- THE TASK: In the entries that follow, find the line containing "s.y := by simp [storeByte]"; from there, copy every line exactly through the line containing "s.sp := by simp [storeByte]".

- MATERIAL SUPPLIED:
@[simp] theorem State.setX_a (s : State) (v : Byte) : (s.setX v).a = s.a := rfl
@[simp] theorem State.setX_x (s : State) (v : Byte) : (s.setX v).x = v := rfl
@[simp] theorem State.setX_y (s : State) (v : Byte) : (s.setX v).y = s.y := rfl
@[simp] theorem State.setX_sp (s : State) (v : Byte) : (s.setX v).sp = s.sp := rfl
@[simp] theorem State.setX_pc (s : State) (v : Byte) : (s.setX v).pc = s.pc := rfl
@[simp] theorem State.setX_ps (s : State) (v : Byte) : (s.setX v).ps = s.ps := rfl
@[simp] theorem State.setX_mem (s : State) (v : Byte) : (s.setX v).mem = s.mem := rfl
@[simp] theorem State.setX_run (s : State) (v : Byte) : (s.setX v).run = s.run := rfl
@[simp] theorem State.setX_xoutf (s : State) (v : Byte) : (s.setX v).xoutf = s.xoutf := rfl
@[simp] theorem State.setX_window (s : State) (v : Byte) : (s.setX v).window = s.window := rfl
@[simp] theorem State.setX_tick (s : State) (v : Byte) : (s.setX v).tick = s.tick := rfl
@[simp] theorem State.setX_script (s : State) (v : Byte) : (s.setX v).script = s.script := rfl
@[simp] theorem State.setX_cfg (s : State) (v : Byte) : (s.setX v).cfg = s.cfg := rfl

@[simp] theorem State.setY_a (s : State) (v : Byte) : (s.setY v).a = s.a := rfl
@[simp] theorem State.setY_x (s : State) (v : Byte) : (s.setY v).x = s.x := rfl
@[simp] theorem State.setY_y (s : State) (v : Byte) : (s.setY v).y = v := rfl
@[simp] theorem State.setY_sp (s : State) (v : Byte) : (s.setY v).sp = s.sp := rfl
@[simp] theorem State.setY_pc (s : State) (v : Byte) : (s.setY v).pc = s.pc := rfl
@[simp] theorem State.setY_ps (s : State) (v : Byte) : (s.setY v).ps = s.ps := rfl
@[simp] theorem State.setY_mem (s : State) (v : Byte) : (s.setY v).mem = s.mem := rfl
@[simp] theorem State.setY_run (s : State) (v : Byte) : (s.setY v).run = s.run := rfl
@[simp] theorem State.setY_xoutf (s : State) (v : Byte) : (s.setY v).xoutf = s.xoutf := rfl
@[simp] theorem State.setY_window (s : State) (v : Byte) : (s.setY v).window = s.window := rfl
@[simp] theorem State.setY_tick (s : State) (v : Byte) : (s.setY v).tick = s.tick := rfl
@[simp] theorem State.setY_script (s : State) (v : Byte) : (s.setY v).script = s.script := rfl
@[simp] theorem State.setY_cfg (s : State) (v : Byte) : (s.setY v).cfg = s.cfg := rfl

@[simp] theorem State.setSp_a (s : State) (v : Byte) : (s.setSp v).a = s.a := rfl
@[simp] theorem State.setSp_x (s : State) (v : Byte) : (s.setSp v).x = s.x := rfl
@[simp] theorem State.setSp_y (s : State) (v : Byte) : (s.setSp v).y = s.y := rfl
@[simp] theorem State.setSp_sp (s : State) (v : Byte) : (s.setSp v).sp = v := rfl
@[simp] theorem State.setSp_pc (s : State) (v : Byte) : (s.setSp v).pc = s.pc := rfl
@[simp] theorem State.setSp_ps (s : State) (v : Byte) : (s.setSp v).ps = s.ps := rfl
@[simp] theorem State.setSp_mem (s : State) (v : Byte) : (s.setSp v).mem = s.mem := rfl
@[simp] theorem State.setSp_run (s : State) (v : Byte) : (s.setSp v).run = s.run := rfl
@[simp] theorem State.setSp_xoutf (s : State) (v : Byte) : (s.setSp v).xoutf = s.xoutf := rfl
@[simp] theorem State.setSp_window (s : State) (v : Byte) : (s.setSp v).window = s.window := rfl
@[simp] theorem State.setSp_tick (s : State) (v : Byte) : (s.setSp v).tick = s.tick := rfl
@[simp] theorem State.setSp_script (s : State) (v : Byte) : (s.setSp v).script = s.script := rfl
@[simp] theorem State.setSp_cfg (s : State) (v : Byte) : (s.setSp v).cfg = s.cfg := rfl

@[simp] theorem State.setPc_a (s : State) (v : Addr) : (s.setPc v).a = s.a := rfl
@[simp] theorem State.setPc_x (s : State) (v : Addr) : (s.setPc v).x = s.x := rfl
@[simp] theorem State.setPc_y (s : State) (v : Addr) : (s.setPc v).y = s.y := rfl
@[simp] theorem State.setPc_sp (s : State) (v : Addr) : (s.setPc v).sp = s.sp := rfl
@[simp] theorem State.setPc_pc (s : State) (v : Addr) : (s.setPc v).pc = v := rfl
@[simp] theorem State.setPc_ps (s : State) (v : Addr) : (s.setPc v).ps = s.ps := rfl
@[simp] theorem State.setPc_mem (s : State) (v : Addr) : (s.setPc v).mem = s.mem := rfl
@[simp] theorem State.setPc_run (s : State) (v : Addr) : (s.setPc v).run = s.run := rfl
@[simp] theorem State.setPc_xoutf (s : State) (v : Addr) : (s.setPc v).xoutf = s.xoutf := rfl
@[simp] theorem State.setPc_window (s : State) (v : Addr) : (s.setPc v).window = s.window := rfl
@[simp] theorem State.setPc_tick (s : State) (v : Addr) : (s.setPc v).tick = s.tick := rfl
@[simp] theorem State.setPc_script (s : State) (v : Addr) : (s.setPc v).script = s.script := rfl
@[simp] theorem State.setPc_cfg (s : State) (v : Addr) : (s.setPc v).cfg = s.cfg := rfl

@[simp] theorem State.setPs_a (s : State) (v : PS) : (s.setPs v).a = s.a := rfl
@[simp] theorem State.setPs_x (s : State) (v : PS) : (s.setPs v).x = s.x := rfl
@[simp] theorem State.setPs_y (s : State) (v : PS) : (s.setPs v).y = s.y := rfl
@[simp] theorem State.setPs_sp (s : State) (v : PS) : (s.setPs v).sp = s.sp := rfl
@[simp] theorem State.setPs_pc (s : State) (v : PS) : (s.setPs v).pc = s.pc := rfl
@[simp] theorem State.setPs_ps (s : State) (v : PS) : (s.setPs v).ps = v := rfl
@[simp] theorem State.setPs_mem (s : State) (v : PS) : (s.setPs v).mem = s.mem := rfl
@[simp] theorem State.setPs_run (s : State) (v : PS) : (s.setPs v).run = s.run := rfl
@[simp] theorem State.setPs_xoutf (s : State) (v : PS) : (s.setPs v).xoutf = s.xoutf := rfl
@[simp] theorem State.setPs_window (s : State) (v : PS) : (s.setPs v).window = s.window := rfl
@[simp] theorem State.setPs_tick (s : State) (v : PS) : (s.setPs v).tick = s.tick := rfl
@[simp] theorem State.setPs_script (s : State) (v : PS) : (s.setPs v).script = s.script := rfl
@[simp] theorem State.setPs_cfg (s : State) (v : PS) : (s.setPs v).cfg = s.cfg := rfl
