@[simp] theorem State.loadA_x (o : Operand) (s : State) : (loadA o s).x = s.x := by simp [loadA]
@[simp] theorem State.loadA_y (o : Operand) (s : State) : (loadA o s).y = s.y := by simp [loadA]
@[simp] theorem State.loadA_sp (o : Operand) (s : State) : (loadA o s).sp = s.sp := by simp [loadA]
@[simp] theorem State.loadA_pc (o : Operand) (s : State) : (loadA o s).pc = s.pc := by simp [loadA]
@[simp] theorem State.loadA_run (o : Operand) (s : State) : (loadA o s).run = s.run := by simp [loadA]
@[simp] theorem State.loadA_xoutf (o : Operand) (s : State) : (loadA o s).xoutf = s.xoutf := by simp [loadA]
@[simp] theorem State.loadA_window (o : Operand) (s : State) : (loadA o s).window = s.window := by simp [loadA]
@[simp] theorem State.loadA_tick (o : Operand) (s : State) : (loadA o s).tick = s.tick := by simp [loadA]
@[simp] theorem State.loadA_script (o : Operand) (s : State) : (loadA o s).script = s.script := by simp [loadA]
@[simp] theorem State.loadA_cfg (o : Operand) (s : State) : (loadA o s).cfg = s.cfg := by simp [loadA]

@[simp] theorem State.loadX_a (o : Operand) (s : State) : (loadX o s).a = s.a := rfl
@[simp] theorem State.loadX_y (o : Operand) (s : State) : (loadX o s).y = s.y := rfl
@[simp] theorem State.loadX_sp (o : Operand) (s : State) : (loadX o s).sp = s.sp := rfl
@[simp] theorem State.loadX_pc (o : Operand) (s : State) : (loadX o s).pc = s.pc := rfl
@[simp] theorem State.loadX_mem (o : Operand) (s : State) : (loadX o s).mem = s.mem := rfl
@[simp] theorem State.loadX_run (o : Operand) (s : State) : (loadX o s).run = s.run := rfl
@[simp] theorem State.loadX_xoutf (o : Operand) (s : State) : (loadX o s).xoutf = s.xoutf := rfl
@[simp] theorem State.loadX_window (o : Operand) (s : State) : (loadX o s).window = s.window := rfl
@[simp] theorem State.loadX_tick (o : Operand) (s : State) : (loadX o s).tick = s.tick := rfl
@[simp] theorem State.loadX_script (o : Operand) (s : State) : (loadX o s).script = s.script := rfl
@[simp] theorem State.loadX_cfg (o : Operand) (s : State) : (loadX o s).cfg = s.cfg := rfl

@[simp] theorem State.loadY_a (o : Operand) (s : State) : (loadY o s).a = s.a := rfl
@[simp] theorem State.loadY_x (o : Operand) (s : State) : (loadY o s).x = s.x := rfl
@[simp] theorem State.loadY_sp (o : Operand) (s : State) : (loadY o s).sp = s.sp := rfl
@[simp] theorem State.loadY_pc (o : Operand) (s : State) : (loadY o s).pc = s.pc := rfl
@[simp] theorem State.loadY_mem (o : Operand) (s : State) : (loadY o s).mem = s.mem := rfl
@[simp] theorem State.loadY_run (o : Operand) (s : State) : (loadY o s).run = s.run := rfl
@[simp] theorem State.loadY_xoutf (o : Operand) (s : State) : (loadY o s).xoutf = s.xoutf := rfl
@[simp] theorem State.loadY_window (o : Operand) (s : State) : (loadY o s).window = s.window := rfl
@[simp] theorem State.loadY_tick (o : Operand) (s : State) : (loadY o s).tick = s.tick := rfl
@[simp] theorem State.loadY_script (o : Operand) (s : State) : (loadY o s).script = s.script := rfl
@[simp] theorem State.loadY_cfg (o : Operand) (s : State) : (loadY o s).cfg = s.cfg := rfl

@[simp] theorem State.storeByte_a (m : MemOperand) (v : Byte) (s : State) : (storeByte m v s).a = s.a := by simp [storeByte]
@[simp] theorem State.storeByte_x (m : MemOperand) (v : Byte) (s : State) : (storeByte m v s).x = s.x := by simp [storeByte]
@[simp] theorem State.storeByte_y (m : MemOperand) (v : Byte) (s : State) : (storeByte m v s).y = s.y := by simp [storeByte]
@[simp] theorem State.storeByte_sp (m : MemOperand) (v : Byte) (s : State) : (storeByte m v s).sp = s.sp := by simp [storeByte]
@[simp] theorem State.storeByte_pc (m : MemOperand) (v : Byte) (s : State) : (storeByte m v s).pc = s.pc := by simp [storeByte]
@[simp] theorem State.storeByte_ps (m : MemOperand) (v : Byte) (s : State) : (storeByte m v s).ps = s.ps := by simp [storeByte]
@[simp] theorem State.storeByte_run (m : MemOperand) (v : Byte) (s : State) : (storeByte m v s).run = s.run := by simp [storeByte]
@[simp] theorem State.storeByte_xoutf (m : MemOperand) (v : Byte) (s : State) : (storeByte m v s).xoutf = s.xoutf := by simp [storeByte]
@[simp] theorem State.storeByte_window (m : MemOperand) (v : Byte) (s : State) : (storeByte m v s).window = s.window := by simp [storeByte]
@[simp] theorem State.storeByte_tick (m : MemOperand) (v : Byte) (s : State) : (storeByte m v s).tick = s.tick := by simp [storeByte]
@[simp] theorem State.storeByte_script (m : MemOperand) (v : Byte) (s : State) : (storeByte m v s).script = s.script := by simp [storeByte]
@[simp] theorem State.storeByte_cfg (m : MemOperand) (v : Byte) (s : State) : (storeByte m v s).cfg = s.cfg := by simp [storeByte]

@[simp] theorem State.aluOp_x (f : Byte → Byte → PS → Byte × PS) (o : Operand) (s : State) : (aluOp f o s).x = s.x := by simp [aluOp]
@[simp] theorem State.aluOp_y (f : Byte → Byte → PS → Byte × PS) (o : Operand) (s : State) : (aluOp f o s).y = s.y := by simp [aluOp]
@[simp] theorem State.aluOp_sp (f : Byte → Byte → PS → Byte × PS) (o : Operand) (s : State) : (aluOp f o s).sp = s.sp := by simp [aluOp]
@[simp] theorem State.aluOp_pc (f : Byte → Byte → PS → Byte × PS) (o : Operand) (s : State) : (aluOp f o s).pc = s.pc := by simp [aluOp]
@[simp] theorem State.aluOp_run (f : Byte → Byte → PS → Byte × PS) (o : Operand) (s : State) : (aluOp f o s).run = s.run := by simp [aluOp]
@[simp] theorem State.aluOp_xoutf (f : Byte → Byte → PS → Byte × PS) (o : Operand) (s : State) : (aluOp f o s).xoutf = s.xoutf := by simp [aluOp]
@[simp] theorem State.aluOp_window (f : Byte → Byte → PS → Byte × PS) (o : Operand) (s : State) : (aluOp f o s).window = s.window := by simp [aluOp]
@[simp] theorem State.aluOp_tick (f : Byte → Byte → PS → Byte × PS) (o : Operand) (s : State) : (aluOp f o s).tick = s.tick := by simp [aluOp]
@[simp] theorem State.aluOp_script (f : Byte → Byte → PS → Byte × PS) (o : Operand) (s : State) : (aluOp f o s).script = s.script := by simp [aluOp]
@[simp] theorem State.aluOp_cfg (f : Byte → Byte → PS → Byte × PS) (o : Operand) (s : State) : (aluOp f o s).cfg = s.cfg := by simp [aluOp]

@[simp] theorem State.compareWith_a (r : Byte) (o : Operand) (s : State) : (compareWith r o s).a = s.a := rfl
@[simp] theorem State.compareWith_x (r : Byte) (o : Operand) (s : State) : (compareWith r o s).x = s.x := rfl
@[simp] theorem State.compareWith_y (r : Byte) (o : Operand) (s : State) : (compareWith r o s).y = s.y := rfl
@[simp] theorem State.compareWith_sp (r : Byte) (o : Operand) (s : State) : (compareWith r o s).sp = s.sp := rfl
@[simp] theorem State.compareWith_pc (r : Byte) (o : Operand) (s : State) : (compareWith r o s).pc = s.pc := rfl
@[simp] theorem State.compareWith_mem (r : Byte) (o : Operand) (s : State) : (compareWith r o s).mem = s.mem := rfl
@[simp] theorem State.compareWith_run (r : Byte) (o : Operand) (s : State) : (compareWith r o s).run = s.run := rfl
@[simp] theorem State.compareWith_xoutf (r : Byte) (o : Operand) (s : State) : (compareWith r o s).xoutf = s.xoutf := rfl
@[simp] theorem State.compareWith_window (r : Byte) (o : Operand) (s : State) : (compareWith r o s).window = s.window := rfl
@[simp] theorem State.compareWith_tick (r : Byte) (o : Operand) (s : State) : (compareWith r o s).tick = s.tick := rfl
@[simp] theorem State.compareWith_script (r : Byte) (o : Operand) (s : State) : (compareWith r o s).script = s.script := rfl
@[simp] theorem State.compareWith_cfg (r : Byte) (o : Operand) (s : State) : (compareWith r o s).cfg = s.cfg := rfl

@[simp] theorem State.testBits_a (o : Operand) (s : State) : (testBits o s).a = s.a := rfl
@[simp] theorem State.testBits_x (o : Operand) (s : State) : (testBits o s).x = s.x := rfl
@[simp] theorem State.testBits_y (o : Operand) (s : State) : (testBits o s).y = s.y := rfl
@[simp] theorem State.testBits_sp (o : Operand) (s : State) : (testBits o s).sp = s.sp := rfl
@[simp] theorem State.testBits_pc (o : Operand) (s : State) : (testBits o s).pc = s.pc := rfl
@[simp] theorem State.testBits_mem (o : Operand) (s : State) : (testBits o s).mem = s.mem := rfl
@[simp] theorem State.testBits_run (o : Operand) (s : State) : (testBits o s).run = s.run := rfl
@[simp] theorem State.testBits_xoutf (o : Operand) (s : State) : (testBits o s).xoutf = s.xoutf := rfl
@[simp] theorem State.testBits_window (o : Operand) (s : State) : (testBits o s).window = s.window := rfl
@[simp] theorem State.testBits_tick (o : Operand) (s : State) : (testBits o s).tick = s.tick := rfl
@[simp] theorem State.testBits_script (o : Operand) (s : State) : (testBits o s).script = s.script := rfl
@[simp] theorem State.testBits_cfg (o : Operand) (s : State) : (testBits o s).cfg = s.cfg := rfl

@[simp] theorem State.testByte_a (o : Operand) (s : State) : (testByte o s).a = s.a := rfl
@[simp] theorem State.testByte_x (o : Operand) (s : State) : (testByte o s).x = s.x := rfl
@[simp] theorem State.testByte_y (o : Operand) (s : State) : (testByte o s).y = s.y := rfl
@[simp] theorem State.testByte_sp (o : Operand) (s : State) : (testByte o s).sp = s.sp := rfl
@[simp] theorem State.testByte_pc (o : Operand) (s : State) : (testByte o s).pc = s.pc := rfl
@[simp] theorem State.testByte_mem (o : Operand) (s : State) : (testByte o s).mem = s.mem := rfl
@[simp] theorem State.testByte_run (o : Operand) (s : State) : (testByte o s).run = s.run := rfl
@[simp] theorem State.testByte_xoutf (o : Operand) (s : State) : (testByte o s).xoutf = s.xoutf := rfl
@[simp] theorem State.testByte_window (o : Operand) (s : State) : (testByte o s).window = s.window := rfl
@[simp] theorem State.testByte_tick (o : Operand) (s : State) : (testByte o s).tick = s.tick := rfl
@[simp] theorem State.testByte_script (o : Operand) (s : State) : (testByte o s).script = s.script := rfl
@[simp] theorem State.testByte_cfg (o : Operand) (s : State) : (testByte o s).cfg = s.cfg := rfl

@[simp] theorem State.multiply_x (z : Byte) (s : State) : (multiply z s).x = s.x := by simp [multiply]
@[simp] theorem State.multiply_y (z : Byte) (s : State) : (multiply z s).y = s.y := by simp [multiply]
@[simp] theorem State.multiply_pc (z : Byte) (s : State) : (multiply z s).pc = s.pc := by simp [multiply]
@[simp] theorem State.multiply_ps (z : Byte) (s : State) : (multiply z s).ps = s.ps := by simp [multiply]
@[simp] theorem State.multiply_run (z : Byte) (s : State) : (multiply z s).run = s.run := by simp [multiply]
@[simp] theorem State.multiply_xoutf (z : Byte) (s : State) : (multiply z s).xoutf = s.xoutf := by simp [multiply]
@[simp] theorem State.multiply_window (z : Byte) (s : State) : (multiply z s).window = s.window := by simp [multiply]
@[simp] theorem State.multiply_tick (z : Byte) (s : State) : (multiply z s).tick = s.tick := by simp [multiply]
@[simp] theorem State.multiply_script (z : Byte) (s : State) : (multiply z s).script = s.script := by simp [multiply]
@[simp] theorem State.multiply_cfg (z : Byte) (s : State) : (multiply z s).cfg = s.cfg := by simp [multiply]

- EXERCISE RESULT:
@[simp] theorem State.storeByte_y (m : MemOperand) (v : Byte) (s : State) : (storeByte m v s).y = s.y := by simp [storeByte]
@[simp] theorem State.storeByte_sp (m : MemOperand) (v : Byte) (s : State) : (storeByte m v s).sp = s.sp := by simp [storeByte]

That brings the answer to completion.